There is a saying in Sanskrit that the most brittle branch that
would crack and break with the pressure of the wind can be softened
by submerging it in oil for a week. So with the most brittle of
diseases and egos and mental imbalances. After all, the nervous
system is cradled in glia, which are essentially modified fat cells.
9. Using
vs. Owning Nature's Pharmacopoeia
AVP is more interested in how medicines work than in owning and
patenting them. They know the time-tested tradition for preparing
the medicines, which is probably more important than the components
themselves. In the West, profit-based incentive has caused people
to try to usurp ancient Ayurvedic knowledge, which, by consensus
in India, is universally owned by the field of Ayurveda and cannot
be owned by one person. Many researchers visit the campus to usurp
the secrets and take them back to America to publish them. To date,
none have succeeded.
In December 1993, the University of Mississippi Medical Center had
a patent issued to it by the US Patents and Trademarks Office on
the use of turmeric for healing (No. 5,401,504). The patent was
contested by India's industrial research organization, Council for
Scientific and Industrial Research (CSIR), on the grounds that traditional
Ayurvedic practitioners were already aware of the healing properties
of turmeric and have been for millennia, as documented in ancient
Sanskrit medical texts, making this patent a case of biopiracy.

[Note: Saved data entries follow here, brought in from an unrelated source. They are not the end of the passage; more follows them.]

-- ==== Sys2Proof/Laws/State.lean ====
section
/-! SUPPORT. One lemma per field per state update, so that no proof unfolds a record update. The
updates are the shared operations, the parts of the encoder and decoder commands, and reset. -/

namespace Sys2Proof.Machine

/-! ## MemWrite -/

@[simp] theorem State.memWrite_config (s : State) (i : Nat) (v : CodePoint) : (s.memWrite i v).config = s.config := rfl
@[simp] theorem State.memWrite_mode (s : State) (i : Nat) (v : CodePoint) : (s.memWrite i v).mode = s.mode := rfl
@[simp] theorem State.memWrite_ecode (s : State) (i : Nat) (v : CodePoint) : (s.memWrite i v).ecode = s.ecode := rfl
@[simp] theorem State.memWrite_fcode (s : State) (i : Nat) (v : CodePoint) : (s.memWrite i v).fcode = s.fcode := rfl
@[simp] theorem State.memWrite_acc (s : State) (i : Nat) (v : CodePoint) : (s.memWrite i v).acc = s.acc := rfl
@[simp] theorem State.memWrite_cnt (s : State) (i : Nat) (v : CodePoint) : (s.memWrite i v).cnt = s.cnt := rfl
@[simp] theorem State.memWrite_pad (s : State) (i : Nat) (v : CodePoint) : (s.memWrite i v).pad = s.pad := rfl
@[simp] theorem State.memWrite_nsym (s : State) (i : Nat) (v : CodePoint) : (s.memWrite i v).nsym = s.nsym := rfl
@[simp] theorem State.memWrite_res (s : State) (i : Nat) (v : CodePoint) : (s.memWrite i v).res = s.res := rfl
@[simp] theorem State.memWrite_outLen (s : State) (i : Nat) (v : CodePoint) : (s.memWrite i v).outLen = s.outLen := rfl
@[simp] theorem State.memWrite_out (s : State) (i : Nat) (v : CodePoint) : (s.memWrite i v).out = s.out.write i v := rfl
@[simp] theorem State.memWrite_resetAsserted (s : State) (i : Nat) (v : CodePoint) : (s.memWrite i v).resetAsserted = s.resetAsserted := rfl
@[simp] theorem State.memWrite_inputs (s : State) (i : Nat) (v : CodePoint) : (s.memWrite i v).inputs = s.inputs := rfl
@[simp] theorem State.memWrite_hostData (s : State) (i : Nat) (v : CodePoint) : (s.memWrite i v).hostData = s.hostData := rfl

/-! ## Emit -/

@[simp] theorem State.emit_config (s : State) (v : CodePoint) : (s.emit v).config = s.config := rfl
@[simp] theorem State.emit_mode (s : State) (v : CodePoint) : (s.emit v).mode = s.mode := rfl
@[simp] theorem State.emit_ecode (s : State) (v : CodePoint) : (s.emit v).ecode = s.ecode := rfl
@[simp] theorem State.emit_fcode (s : State) (v : CodePoint) : (s.emit v).fcode = s.fcode := rfl
@[simp] theorem State.emit_acc (s : State) (v : CodePoint) : (s.emit v).acc = s.acc := rfl
@[simp] theorem State.emit_cnt (s : State) (v : CodePoint) : (s.emit v).cnt = s.cnt := rfl
@[simp] theorem State.emit_pad (s : State) (v : CodePoint) : (s.emit v).pad = s.pad := rfl
@[simp] theorem State.emit_nsym (s : State) (v : CodePoint) : (s.emit v).nsym = s.nsym := rfl
@[simp] theorem State.emit_res (s : State) (v : CodePoint) : (s.emit v).res = s.res := rfl
@[simp] theorem State.emit_outLen (s : State) (v : CodePoint) : (s.emit v).outLen = s.outLen + 1 := rfl
@[simp] theorem State.emit_out (s : State) (v : CodePoint) : (s.emit v).out = s.out.write s.outLen.toNat v := rfl
@[simp] theorem State.emit_resetAsserted (s : State) (v : CodePoint) : (s.emit v).resetAsserted = s.resetAsserted := rfl
@[simp] theorem State.emit_inputs (s : State) (v : CodePoint) : (s.emit v).inputs = s.inputs := rfl
@[simp] theorem State.emit_hostData (s : State) (v : CodePoint) : (s.emit v).hostData = s.hostData := rfl

/-! ## OUTLEN <- n -/

@[simp] theorem State.setOutLen_config (s : State) (n : Nat) : (s.setOutLen n).config = s.config := rfl
@[simp] theorem State.setOutLen_mode (s : State) (n : Nat) : (s.setOutLen n).mode = s.mode := rfl
@[simp] theorem State.setOutLen_ecode (s : State) (n : Nat) : (s.setOutLen n).ecode = s.ecode := rfl
@[simp] theorem State.setOutLen_fcode (s : State) (n : Nat) : (s.setOutLen n).fcode = s.fcode := rfl
@[simp] theorem State.setOutLen_acc (s : State) (n : Nat) : (s.setOutLen n).acc = s.acc := rfl
@[simp] theorem State.setOutLen_cnt (s : State) (n : Nat) : (s.setOutLen n).cnt = s.cnt := rfl
@[simp] theorem State.setOutLen_pad (s : State) (n : Nat) : (s.setOutLen n).pad = s.pad := rfl
@[simp] theorem State.setOutLen_nsym (s : State) (n : Nat) : (s.setOutLen n).nsym = s.nsym := rfl
@[simp] theorem State.setOutLen_res (s : State) (n : Nat) : (s.setOutLen n).res = s.res := rfl
@[simp] theorem State.setOutLen_outLen (s : State) (n : Nat) : (s.setOutLen n).outLen = BitVec.ofNat 32 n := rfl
@[simp] theorem State.setOutLen_out (s : State) (n : Nat) : (s.setOutLen n).out = s.out.truncate n := rfl
@[simp] theorem State.setOutLen_resetAsserted (s : State) (n : Nat) : (s.setOutLen n).resetAsserted = s.resetAsserted := rfl
@[simp] theorem State.setOutLen_inputs (s : State) (n : Nat) : (s.setOutLen n).inputs = s.inputs := rfl
@[simp] theorem State.setOutLen_hostData (s : State) (n : Nat) : (s.setOutLen n).hostData = s.hostData := rfl

/-! ## Append -/

@[simp] theorem State.append_config (s : State) (n : Nat) (c : Value) : (s.append n c).config = s.config := rfl
@[simp] theorem State.append_mode (s : State) (n : Nat) (c : Value) : (s.append n c).mode = s.mode := rfl
@[simp] theorem State.append_ecode (s : State) (n : Nat) (c : Value) : (s.append n c).ecode = s.ecode := rfl
@[simp] theorem State.append_fcode (s : State) (n : Nat) (c : Value) : (s.append n c).fcode = s.fcode := rfl
@[simp] theorem State.append_acc (s : State) (n : Nat) (c : Value) : (s.append n c).acc = (s.acc <<< n) ||| c.setWidth 32 := rfl
@[simp] theorem State.append_cnt (s : State) (n : Nat) (c : Value) : (s.append n c).cnt = s.cnt + BitVec.ofNat 6 n := rfl
@[simp] theorem State.append_pad (s : State) (n : Nat) (c : Value) : (s.append n c).pad = s.pad := rfl
@[simp] theorem State.append_nsym (s : State) (n : Nat) (c : Value) : (s.append n c).nsym = s.nsym := rfl
@[simp] theorem State.append_res (s : State) (n : Nat) (c : Value) : (s.append n c).res = s.res := rfl
@[simp] theorem State.append_outLen (s : State) (n : Nat) (c : Value) : (s.append n c).outLen = s.outLen := rfl
@[simp] theorem State.append_out (s : State) (n : Nat) (c : Value) : (s.append n c).out = s.out := rfl
@[simp] theorem State.append_resetAsserted (s : State) (n : Nat) (c : Value) : (s.append n c).resetAsserted = s.resetAsserted := rfl
@[simp] theorem State.append_inputs (s : State) (n : Nat) (c : Value) : (s.append n c).inputs = s.inputs := rfl
@[simp] theorem State.append_hostData (s : State) (n : Nat) (c : Value) : (s.append n c).hostData = s.hostData := rfl

/-! ## Extract -/

@[simp] theorem State.extractRest_config (s : State) (m : Nat) : (s.extractRest m).config = s.config := rfl
@[simp] theorem State.extractRest_mode (s : State) (m : Nat) : (s.extractRest m).mode = s.mode := rfl
@[simp] theorem State.extractRest_ecode (s : State) (m : Nat) : (s.extractRest m).ecode = s.ecode := rfl
@[simp] theorem State.extractRest_fcode (s : State) (m : Nat) : (s.extractRest m).fcode = s.fcode := rfl
@[simp] theorem State.extractRest_acc (s : State) (m : Nat) : (s.extractRest m).acc = s.acc &&& ((1#32 <<< (s.cnt.toNat - m)) - 1) := rfl
@[simp] theorem State.extractRest_cnt (s : State) (m : Nat) : (s.extractRest m).cnt = s.cnt - BitVec.ofNat 6 m := rfl
@[simp] theorem State.extractRest_pad (s : State) (m : Nat) : (s.extractRest m).pad = s.pad := rfl
@[simp] theorem State.extractRest_nsym (s : State) (m : Nat) : (s.extractRest m).nsym = s.nsym := rfl
@[simp] theorem State.extractRest_res (s : State) (m : Nat) : (s.extractRest m).res = s.res := rfl
@[simp] theorem State.extractRest_outLen (s : State) (m : Nat) : (s.extractRest m).outLen = s.outLen := rfl
@[simp] theorem State.extractRest_out (s : State) (m : Nat) : (s.extractRest m).out = s.out := rfl
@[simp] theorem State.extractRest_resetAsserted (s : State) (m : Nat) : (s.extractRest m).resetAsserted = s.resetAsserted := rfl
@[simp] theorem State.extractRest_inputs (s : State) (m : Nat) : (s.extractRest m).inputs = s.inputs := rfl
@[simp] theorem State.extractRest_hostData (s : State) (m : Nat) : (s.extractRest m).hostData = s.hostData := rfl

/-! ## Clear -/

@[simp] theorem State.clear_config (s : State) : s.clear.config = s.config := rfl
@[simp] theorem State.clear_mode (s : State) : s.clear.mode = s.mode := rfl
@[simp] theorem State.clear_ecode (s : State) : s.clear.ecode = s.ecode := rfl
@[simp] theorem State.clear_fcode (s : State) : s.clear.fcode = s.fcode := rfl
@[simp] theorem State.clear_acc (s : State) : s.clear.acc = 0 := rfl
@[simp] theorem State.clear_cnt (s : State) : s.clear.cnt = 0 := rfl
@[simp] theorem State.clear_pad (s : State) : s.clear.pad = s.pad := rfl
@[simp] theorem State.clear_nsym (s : State) : s.clear.nsym = s.nsym := rfl
@[simp] theorem State.clear_res (s : State) : s.clear.res = s.res := rfl
@[simp] theorem State.clear_outLen (s : State) : s.clear.outLen = s.outLen := rfl
@[simp] theorem State.clear_out (s : State) : s.clear.out = s.out := rfl
@[simp] theorem State.clear_resetAsserted (s : State) : s.clear.resetAsserted = s.resetAsserted := rfl
@[simp] theorem State.clear_inputs (s : State) : s.clear.inputs = s.inputs := rfl
@[simp] theorem State.clear_hostData (s : State) : s.clear.hostData = s.hostData := rfl

/-! ## raise Error -/

@[simp] theorem State.raiseError_config (s : State) (e : ResultError) : (s.raiseError e).config = s.config := rfl
@[simp] theorem State.raiseError_mode (s : State) (e : ResultError) : (s.raiseError e).mode = .derr := rfl
@[simp] theorem State.raiseError_ecode (s : State) (e : ResultError) : (s.raiseError e).ecode = some e := rfl
@[simp] theorem State.raiseError_fcode (s : State) (e : ResultError) : (s.raiseError e).fcode = s.fcode := rfl
@[simp] theorem State.raiseError_acc (s : State) (e : ResultError) : (s.raiseError e).acc = 0 := rfl
@[simp] theorem State.raiseError_cnt (s : State) (e : ResultError) : (s.raiseError e).cnt = 0 := rfl
@[simp] theorem State.raiseError_pad (s : State) (e : ResultError) : (s.raiseError e).pad = s.pad := rfl
@[simp] theorem State.raiseError_nsym (s : State) (e : ResultError) : (s.raiseError e).nsym = s.nsym := rfl
@[simp] theorem State.raiseError_res (s : State) (e : ResultError) : (s.raiseError e).res = s.res := rfl
@[simp] theorem State.raiseError_outLen (s : State) (e : ResultError) : (s.raiseError e).outLen = 0 := rfl
@[simp] theorem State.raiseError_out (s : State) (e : ResultError) : (s.raiseError e).out = s.out.truncate 0 := rfl
@[simp] theorem State.raiseError_resetAsserted (s : State) (e : ResultError) : (s.raiseError e).resetAsserted = s.resetAsserted := rfl
@[simp] theorem State.raiseError_inputs (s : State) (e : ResultError) : (s.raiseError e).inputs = s.inputs := rfl
@[simp] theorem State.raiseError_hostData (s : State) (e : ResultError) : (s.raiseError e).hostData = s.hostData := rfl

/-! ## raise Fault -/

@[simp] theorem State.raiseFault_config (s : State) (f : ProtocolFault) : (s.raiseFault f).config = s.config := rfl
@[simp] theorem State.raiseFault_mode (s : State) (f : ProtocolFault) : (s.raiseFault f).mode = .fault := rfl
@[simp] theorem State.raiseFault_ecode (s : State) (f : ProtocolFault) : (s.raiseFault f).ecode = s.ecode := rfl
@[simp] theorem State.raiseFault_fcode (s : State) (f : ProtocolFault) : (s.raiseFault f).fcode = some f := rfl
@[simp] theorem State.raiseFault_acc (s : State) (f : ProtocolFault) : (s.raiseFault f).acc = s.acc := rfl
@[simp] theorem State.raiseFault_cnt (s : State) (f : ProtocolFault) : (s.raiseFault f).cnt = s.cnt := rfl
@[simp] theorem State.raiseFault_pad (s : State) (f : ProtocolFault) : (s.raiseFault f).pad = s.pad := rfl
@[simp] theorem State.raiseFault_nsym (s : State) (f : ProtocolFault) : (s.raiseFault f).nsym = s.nsym := rfl
@[simp] theorem State.raiseFault_res (s : State) (f : ProtocolFault) : (s.raiseFault f).res = s.res := rfl
@[simp] theorem State.raiseFault_outLen (s : State) (f : ProtocolFault) : (s.raiseFault f).outLen = s.outLen := rfl
@[simp] theorem State.raiseFault_out (s : State) (f : ProtocolFault) : (s.raiseFault f).out = s.out := rfl
@[simp] theorem State.raiseFault_resetAsserted (s : State) (f : ProtocolFault) : (s.raiseFault f).resetAsserted = s.resetAsserted := rfl
@[simp] theorem State.raiseFault_inputs (s : State) (f : ProtocolFault) : (s.raiseFault f).inputs = s.inputs := rfl
@[simp] theorem State.raiseFault_hostData (s : State) (f : ProtocolFault) : (s.raiseFault f).hostData = s.hostData := rfl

After a complex legal battle, the patents office ruled on August
14, 1997, that the patent was invalid because it was not a novel
invention, giving the intellectual property rights over the principle
back to the traditional practitioners of Ayurveda.
Several pharmaceutical companies and academic institutions in the
West have come into conflict with Indian academic institutions and
traditional Ayurvedic practitioners over the intellectual property
rights over herbal products such as neem, tulsi, amla, and pomegranate.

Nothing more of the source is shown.